- What you need to do
When you reach the line containing "let r := reduce c.outDepth v" in the records below, start copying exactly, and stop once you have copied the line containing "let a := (line.getD".

Stored items:
/-- A weighted sum with its rounding (R235). -/
def filter8 (cs : List Int) (vs : List Int) : Int := ((List.zipWith (· * ·) cs vs).sum + 512) / 1024

/-- The four values of a pixel. -/
def Px.vals (p : Px) : List Int := [(p.c0 : Int), (p.c1 : Int), (p.c2 : Int), (p.a : Int)]

/-- Output row j of a layer through stage 4, for some output columns (R235). -/
def layerRow (mem : List Host.Cell) (c : SlotCfg) (f : LayerCfg) (r : LayerRead) (frame prbs j : Nat) (cols : List Nat) : List Px :=
  let rows := (tapRows c f r.a j).map fun k => rectRow mem c f r frame prbs k
  if !f.scaled then
    let row := rows.headD #[]
    cols.map fun i => row.getD i {}
  else
    let sh := sourceRows f r.a
    let pv := scalePos j sh f.dstHeight (c.scalerSet.vOffset + bobOffset r.a)
    let cv := slotCoeffs c 1 c.scalerSet.vKernel (pv % 64).toNat
    let mid (col k : Nat) : Int :=
      if c.scalerSet.vKernel = 0 then ((rows.headD #[]).getD col {}).vals.getD k 0
      else filter8 cv (rows.map fun row => (row.getD col {}).vals.getD k 0)
    cols.map fun i =>
      let ph := scalePos i f.srcWidth f.dstWidth c.scalerSet.hOffset
      let ch := slotCoeffs c 0 c.scalerSet.hKernel (ph % 64).toNat
      let o (k : Nat) : Int := if c.scalerSet.hKernel = 0 then mid i k else filter8 ch ((tapCols c f i).map fun col => mid col k)
      let cl (k : Nat) : Nat := (clip (o k) 0 1048575).toNat
      { c0 := cl 0, c1 := cl 1, c2 := cl 2, a := (clip (o 3) 0 65535).toNat }

/-! ### Blending (R219 to R221) -/

/-- `d65535` of R219. -/
def d65535 (x : Nat) : Nat := (2 * x + 65535) / 131070

/-- A covering pixel over the accumulated colour (R220). -/
def blendPx (premul : Bool) (layerAlpha : Nat) (p acc : Px) : Px :=
  let al := d65535 (p.a * layerAlpha)
  let o (k : Nat) : Nat :=
    let n := if premul then p.comp k * layerAlpha + acc.comp k * (65535 - al) else p.comp k * al + acc.comp k * (65535 - al)
    min (d65535 n) 1048575
  { c0 := o 0, c1 := o 1, c2 := o 2, a := 65535 }

/-! ### Output (R222, R223, R237, R259) -/

/-- `reduce` of R223. -/
def reduce (bd v : Nat) : Nat := (v * (2 ^ bd - 1) * 2 + 1048575) / 2097150

/-- legal_clip of R223 for component k. -/
def legal (fmt bd k v : Nat) : Nat :=
  let lo := 16 * 2 ^ bd / 256
  let hi := (if fmt != 0 && k != 0 then 240 else 235) * 2 ^ bd / 256
  max lo (min v hi)

/-- The accumulated colour through the output matrix (R223 step 1). -/
def outMatrix (c : ColourCfg) (p : Px) : Px := if c.matrixEnable = 1 then matPixel c.matrix p else p

/-- One sample reduced and clipped (R223 steps 3, 4). -/
def outSample (c : ColourCfg) (k v : Nat) : Nat :=
  let r := reduce c.outDepth v
  if c.legalClip = 1 then legal c.outFormat c.outDepth k r else r

/-- The chroma values of component k on a line after the horizontal step of R237. -/
def downH (c : ColourCfg) (k : Nat) (line : Array Px) : List Nat :=
  (List.range (line.size / 2)).map fun q =>
    let a := (line.getD (2 * q) {}).comp k
    if c.outFormat = 3 && c.siting = 2 then (a + (line.getD (2 * q + 1) {}).comp k + 1) / 2 else a

/-- The samples of a line by component (R223): `next` is the line below, which a vertical chroma filter needs. -/
def outLine (c : ColourCfg) (chroma : Bool) (line next : Array Px) : List (List Nat) :=
  let comp (k : Nat) : List Nat := line.toList.map fun p => outSample c k (p.comp k)
  if c.outFormat = 3 then
    let ch (k : Nat) : List Nat :=
      if !chroma then []
      else
        let a := downH c k line
        let v := if c.siting = 0 then a else List.zipWith (fun x y => (x + y + 1) / 2) a (downH c k next)
        v.map (outSample c k)
    [comp 0, ch 1, ch 2]
  else if c.outFormat = 2 then [comp 0, (downH c 1 line).map (outSample c 1), (downH c 2 line).map (outSample c 2)]
  else [comp 0, comp 1, comp 2]

/-- The samples of a black line (R259). -/
def blackLine (c : ColourCfg) (chroma : Bool) (w : Nat) : List (List Nat) :=
  let bd := c.outDepth
  let lo := if c.range = 1 then 16 * 2 ^ bd / 256 else 0
  let mid := if c.outFormat = 0 then lo else 2 ^ (bd - 1)
  let ws := lineWidths c.outFormat w chroma
  [List.replicate (ws.getD 0 0) lo, List.replicate (ws.getD 1 0) mid, List.replicate (ws.getD 2 0) mid]

end Sys2Proof.Machine
end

- Output of the exercise
  let r := reduce c.outDepth v
  if c.legalClip = 1 then legal c.outFormat c.outDepth k r else r

/-- The chroma values of component k on a line after the horizontal step of R237. -/
def downH (c : ColourCfg) (k : Nat) (line : Array Px) : List Nat :=
  (List.range (line.size / 2)).map fun q =>
    let a := (line.getD (2 * q) {}).comp k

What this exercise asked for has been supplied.